Existen personas cuya meta en la vida es ser rico, director de una gran compañía, vivir del cuento, ser famoso, hacer algo importante o simplemente ser padre, escribir un bloglibro y plantar un árbol.
Tengo algo muy claro en esta vida: no aspiro a ser rico, ni director de una gran compañía (quizás ni con ser un jefe de rango medio), ni vivir del cuento, ni ser famoso. Quizás si me gustaría ser recordado por haber hecho algo importante y, por supuesto, tengo claro que quiero dotar a mi hijo de 4 años de unos valores que le ayuden a decidir sabiamente el día de mañana así como a vivir la vida que quiera vivir.

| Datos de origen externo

/-! ### Decoding, one word per operation, written out bit by bit from R70 and R71: opcode, high byte, low byte -/

theorem test_decode_init : decode 0b00000000_00000000_00000000 = .request .init := by decide
theorem test_decode_print : decode 0b00000001_00000011_00100010 = .request (.print 802) := by decide
theorem test_decode_clear : decode 0b00000010_00000000_00000000 = .request .clear := by decide
theorem test_decode_home : decode 0b00000011_00000000_00000000 = .request .home := by decide
theorem test_decode_setCursor : decode 0b00000100_00000001_00000101 = .request (.setCursor 5 1) := by decide
theorem test_decode_display : decode 0b00000101_00000000_00000000 = .request .display := by decide
theorem test_decode_noDisplay : decode 0b00000110_00000000_00000000 = .request .noDisplay := by decide
theorem test_decode_cursor : decode 0b00000111_00000000_00000000 = .request .cursor := by decide
theorem test_decode_noCursor : decode 0b00001000_00000000_00000000 = .request .noCursor := by decide
theorem test_decode_blink : decode 0b00001001_00000000_00000000 = .request .blink := by decide
theorem test_decode_noBlink : decode 0b00001010_00000000_00000000 = .request .noBlink := by decide
theorem test_decode_scrollLeft : decode 0b00001011_00000000_00000000 = .request .scrollLeft := by decide
theorem test_decode_scrollRight : decode 0b00001100_00000000_00000000 = .request .scrollRight := by decide
theorem test_decode_leftToRight : decode 0b00001101_00000000_00000000 = .request .leftToRight := by decide
theorem test_decode_rightToLeft : decode 0b00001110_00000000_00000000 = .request .rightToLeft := by decide
theorem test_decode_autoscroll : decode 0b00001111_00000000_00000000 = .request .autoscroll := by decide
theorem test_decode_noAutoscroll : decode 0b00010000_00000000_00000000 = .request .noAutoscroll := by decide
theorem test_decode_close : decode 0b00010001_00000000_00000000 = .request .close := by decide

/-- V63, R75: argument bits of format N are ignored. -/
theorem test_decode_ignored_bits : decode 0x07ABCD = .request .cursor ∧ decode 0x02FFFF = .request .clear ∧
    decode 0x11FFFF = .request .close ∧ decode 0x05FFFF = .request .display := by decide

/-- V76, R80: the boundary of the legal opcodes. -/
theorem test_decode_illegal : decode 0x120000 = .illegalOpcode 0x12 ∧ decode 0x800000 = .illegalOpcode 0x80 ∧
    decode 0xFF0000 = .illegalOpcode 0xFF := by decide

theorem test_decodeTableWord : decodeTableWord 24 0x040105 = some (.setCursor 5 1) ∧
    decodeTableWord 24 0x110000 = some .close ∧ decodeTableWord 24 0x120000 = none := by decide

/-! ### Small states -/

/-- The open idle engine that a reset with `SUPPRESS_AUTO_INIT = 1` leaves (R220), with moves to come. -/
def idle (moves : List Move) : State :=
  { State.reset with
    cur := { State.reset.cur with valid := false }, steps := [], eng := .opened, sched := moves }

/-- The same with a word posted on port 0 and the text "Hi" in its buffer (R150). -/
def posted (w : Word) (moves : List Move) : State :=
  { idle moves with ports := [{ pend := .posted w, txt := [(0, 0x48), (1, 0x69)] }] }

/-- An operation of port 0 in progress, at the given position. -/
def running (i : Instr) (k : BitVec 8) (j : BitVec 4) (moves : List Move) : State :=
  { idle moves with
    cur := { valid := true, owner := .port 0, op := opcode i, arg := argument i, start := 0 }
    lock := some 0
    steps := stepListOf Cfg.default i
    seqStep := k
    txSub := j
    ports := [{ pend := .granted, txt := [(0, 0x48), (1, 0x69)] }] }

/-- CLEAR with its RS write in flight (R178, R102). -/
def inFlight (moves : List Move) : State := { running .clear 0 0 moves with frv := 0x01, pw := some (.rs, false) }

/-- CLEAR in its 3 ms wait, five clock periods before the end. -/
def waiting (moves : List Move) : State := { running .clear 1 0 moves with frv := 0x01, tmr := 5 }

/-- The engine after CLOSE has ended (V70), with a word posted. -/
def closedPosted (w : Word) (moves : List Move) : State := { posted w moves with eng := .closed, oe := false }

/-- The automatic initialization at its start (R123), with moves to come. -/
def boot (moves : List Move) : State := { State.reset with sched := moves }

/-- The automatic initialization at its first nibble, `E<-1` in flight (V20). -/
def bootInFlight (moves : List Move) : State :=
  { boot moves with seqStep := 1, frv := 0x03, pw := some (.e, true) }

/-- What a step leads to, as far as `f` sees it. -/
def after {α : Type} (f : State → α) (s : State) : Option α :=
  match step s with
  | .next t => some (f t)
  | .fault _ => none
  | .refused _ => none

/-- What a meaning leads to, as far as `f` sees it. -/
def afterExec {α : Type} (f : State → α) (i : Instr) (s : State) : Option α :=
  match exec i s with
  | .next t => some (f t)
  | .fault _ => none
  | .refused _ => none

/-! ### The meanings, on the spec's vectors -/

/-- V50, V50b. -/
theorem test_display : afterExec (·.dcr) .display { idle [] with dcr := 0x08 } = some 0x0C ∧
    afterExec (·.dcr) .display (idle []) = some 0x0C := by decide
/-- V51, V51b. -/
theorem test_noDisplay : afterExec (·.dcr) .noDisplay (idle []) = some 0x08 ∧
    afterExec (·.dcr) .noDisplay { idle [] with dcr := 0x0F } = some 0x0B := by decide
/-- V52. -/
theorem test_cursor : afterExec (·.dcr) .cursor (idle []) = some 0x0E := by decide
/-- V53, V53b. -/
theorem test_noCursor : afterExec (·.dcr) .noCursor { idle [] with dcr := 0x0E } = some 0x0C ∧
    afterExec (·.dcr) .noCursor (idle []) = some 0x0C := by decide
/-- V54. -/
theorem test_blink : afterExec (·.dcr) .blink (idle []) = some 0x0D := by decide
/-- V55. -/
theorem test_noBlink : afterExec (·.dcr) .noBlink { idle [] with dcr := 0x0F } = some 0x0E := by decide
/-- V56: registers unchanged, the byte 0x18. -/
theorem test_scrollLeft : afterExec (fun t => (t.dcr, t.dmr, t.steps)) .scrollLeft (idle []) =
    some (0x0C, 0x06, [.byte 0x18 false]) := by decide
/-- V57. -/
theorem test_scrollRight : afterExec (fun t => (t.dcr, t.dmr, t.steps)) .scrollRight (idle []) =
    some (0x0C, 0x06, [.byte 0x1C false]) := by decide
/-- V58. -/
theorem test_leftToRight : afterExec (·.dmr) .leftToRight { idle [] with dmr := 0x04 } = some 0x06 := by decide
/-- V59. -/
theorem test_rightToLeft : afterExec (·.dmr) .rightToLeft (idle []) = some 0x04 := by decide
/-- V60, and V62's second half. -/
theorem test_autoscroll : afterExec (·.dmr) .autoscroll (idle []) = some 0x07 ∧
    afterExec (·.dmr) .autoscroll { idle [] with dmr := 0x04 } = some 0x05 := by decide
/-- V61, V61b. -/
theorem test_noAutoscroll : afterExec (·.dmr) .noAutoscroll { idle [] with dmr := 0x07 } = some 0x06 ∧
    afterExec (·.dmr) .noAutoscroll (idle []) = some 0x06 := by decide
/-- V65: byte 0x01, then 3 ms. -/
theorem test_clear : afterExec (·.steps) .clear (idle []) = some [.byte 0x01 false, .wait 3000] := by decide
/-- V66: byte 0x02, then 3 ms. -/
theorem test_home : afterExec (·.steps) .home (idle []) = some [.byte 0x02 false, .wait 3000] := by decide
/-- V70. -/
theorem test_close : afterExec (fun t => (t.closedQ, t.oeQ, t.engQ, t.steps)) .close (idle []) =
    some (true, false, 2, []) := by decide
/-- R127: `ROWS = 2`, the bytes of INIT at reset values. -/
theorem test_init : afterExec (fun t => (t.steps.length, t.steps[8]?, t.steps[13]?)) .init
    { idle [] with cfg := { Cfg.default with rows := 2 } } = some (14, some (.byte 0x28 false), some (.wait 3000)) := by
  decide

/-- R122: the function-set bytes for one row, one row with the large font, and more rows (the font then ignored). -/
theorem test_functionSet : functionSet Cfg.default = 0x20 ∧
    functionSet { Cfg.default with largeFont := true } = 0x24 ∧
    functionSet { Cfg.default with rows := 4, largeFont := true } = 0x28 := by decide

/-- V40 to V46: the byte sent, with the two rows of C2's disagreement among them. -/
theorem test_setCursor : cursorByte Cfg.default 0 0 = 0x80 ∧
    cursorByte { Cfg.default with rows := 2 } 5 1 = 0xC5 ∧ cursorByte { Cfg.default with rows := 4 } 7 5 = 0xDB ∧
    cursorByte Cfg.default 0 1 = 0x80 ∧ cursorByte { Cfg.default with rows := 3 } 0 3 = 0x94 ∧
    cursorByte { Cfg.default with rows := 4 } 0 4 = 0xD4 ∧ cursorByte { Cfg.default with rows := 2 } 200 0 = 0xC8 ∧
    cursorByte { Cfg.default with rows := 4 } 172 3 = 0x80 ∧ cursorByte { Cfg.default with rows := 4 } 255 3 = 0xD3 ∧
    cursorByte { Cfg.default with rows := 4 } 0 255 = 0xD4 := by decide

/-- R147, V30 to V38: the start index at the lengths where the rule changes. -/
theorem test_startIndex : startIndex 0 = 0 ∧ startIndex 80 = 0 ∧ startIndex 159 = 0 ∧ startIndex 160 = 80 ∧
    startIndex 802 = 720 ∧ startIndex 65535 = 65440 := by decide
/-- R150: PRINT "Hi" walks `Char(0)`, `Char(1)`. -/
theorem test_print : afterExec (fun t => (t.cur.start, t.steps)) (.print 2) (idle []) =
    some (0, [.char 0, .char 1]) := by decide

/-! ### The transmitter, on the spec's vectors -/

/-- V1, and V8's bit order. -/
theorem test_nib : (nibSubsteps 0x3).take 6 =
    [.write .e true, .write .d0 true, .write .d1 true, .write .d2 false, .write .d3 false, .write .e false] ∧
    (nibSubsteps 0xA).take 5 =
      [.write .e true, .write .d0 false, .write .d1 true, .write .d2 false, .write .d3 true] := by decide

/-- V4, V5: what a receiver latches, and the last waits. -/
theorem test_byte : latched Pins.low ((byteSubsteps 0x28 false).flatMap substepEvents) = [(false, 2), (false, 8)] ∧
    latched Pins.low ((byteSubsteps 0x48 true).flatMap substepEvents) = [(true, 4), (true, 8)] ∧
    (byteSubsteps 0x28 false).getLast? = some (.wait 39) ∧ (byteSubsteps 0x48 true).getLast? = some (.wait 43) := by
  decide

/-- V85: clock counts. -/
theorem test_timerLoad : [1, 39, 43, 160, 4100, 15000, 3000].map (timerLoad · 3000) =
    [1, 13, 15, 54, 1367, 5000, 1000] ∧ [1, 39, 43, 160].map (timerLoad · 250) = [4, 156, 172, 640] := by decide

/-- V65: substep 9 of CLEAR's byte is `D0<-1`. -/
theorem test_issue : after (·.pw) { running .clear 0 9 [.engine] with frv := 0x01 } = some (some (.d0, true)) := by
  decide

/-- R146: the text read and the RS write of a character are one step (V29's first byte). -/
theorem test_char : after (fun t => (t.frv, t.frm, t.out)) (running (.print 2) 0 0 [.engine]) =
    some (0x48, true, [.textRead 0 0x48, .issued .rs true]) := by decide

/-- R103: `ack` moves the position on; V14: `ack` with `err` does not, and ends the operation with ERR_IO on pin 4. -/
theorem test_answers : after (fun t => (t.txSub, t.pw)) (inFlight [.pinAnswer true false]) = some (1, none) ∧
    after (fun t => (t.lock, t.pend 0)) (inFlight [.pinAnswer true true]) =
      some (none, some (.finishing 0x02 .errIo 4)) := by decide

/-! ### The arbiter and reset -/

/-- R220: the first step after reset starts `Wait(T_PWRON)`. -/
theorem test_first_step : after (fun t => (t.tmr, t.out)) State.reset = some (15000, [.waitBegun 15000]) := by decide

/-- The first instruction after reset, through `withFetchWord`. -/
theorem test_withFetchWord : after (fun t => (t.lock, t.dcr, t.steps, t.cur.op)) (State.reset.withFetchWord 24 0x070000) =
    some (some 0, 0x0E, [.reg .dcr], 0x07) := by decide

/-- V71, V72: rejections while closed. -/
theorem test_reject_closed : after (fun t => t.pend 0) (closedPosted 0x050000 [.reject 0]) =
      some (some (.finishing 0x05 .errClosed 0)) ∧
    after (fun t => t.pend 0) (closedPosted 0x120000 [.reject 0]) =
      some (some (.finishing 0x12 .errProgramming 0)) := by decide

/-- V90: reset in mid-operation, with and without the automatic initialization. -/
theorem test_reset : after (fun t => (t.engQ, t.busyQ, t.pend 0, t.pw)) (inFlight [.reset Cfg.default]) =
      some (0, true, some .idle, none) ∧
    after (fun t => (t.engQ, t.busyQ)) (inFlight [.reset { Cfg.default with suppressAutoInit := true }]) =
      some (1, false) := by decide

/-! ### States that meet the invariant -/

theorem inv_of_cfg (s : State) (hr : s.dcr = 0x0C) (hm : s.dmr = 0x06) (ht : ∀ q ∈ s.ports, Memory.wf q.txt = true)
    (hp : s.ports ≠ []) (hc : s.cfg = Cfg.default) (hk : s.tClkNs = 1000) :
    s.RegsLegal ∧ s.TextsWf ∧ s.ParamsLegal := by
  refine ⟨?_, ht, ?_⟩
  · unfold State.RegsLegal; rw [hr, hm]; decide
  · unfold State.ParamsLegal; rw [hc, hk]; exact ⟨by decide, by decide, hp⟩

theorem texts_hi (x : Pend) : ∀ q ∈ [({ pend := x, txt := [(0, 0x48), (1, 0x69)] } : Port)], Memory.wf q.txt = true := by
  intro q hq; rw [List.mem_singleton] at hq; subst hq; rfl

theorem inv_posted (w : Word) (moves : List Move) : (posted w moves).Inv := by
  obtain ⟨h1, h2, h3⟩ := inv_of_cfg (posted w moves) rfl rfl (texts_hi _) (by simp [posted]) rfl rfl
  refine ⟨h1, h2, h3, ⟨?_, ?_, ?_⟩, ?_, ?_, ?_, ?_, ?_, ?_, ?_⟩
  · intro p; simp [posted, idle, State.reset]
  · intro p; cases p <;> simp [posted, idle, State.reset, State.pend]
  · simp [posted, idle]
  · simp [State.PinsOwned, posted, idle, State.reset]
  · intro h; simp [posted, idle] at h
  · intro h; simp [posted, idle] at h
  · intro h; simp [posted, idle] at h
  · intro pin b h; simp [posted, idle, State.reset] at h
  · intro h; simp [posted, idle, State.reset] at h
  · intro _; simp [posted, idle, State.reset]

Siempre he sido una persona bastante independiente, autodidacta. Mis problemas eran míos y de nadie más. No he sido de tener una gran cantidad de amigos ni de hacer muchas locuras y siempre he pensado las cosas bastante antes de llevarlas a cabo, aunque después de tanta vuelta saliesen con el culo. Es más, siempre he sido bastante introvertido, pensando en mis cosas, dándole vueltas a todo en la vida y simplemente tratando de escuchar a mi alrededor y cuando se me preguntaba, tratar de dar buenos consejos.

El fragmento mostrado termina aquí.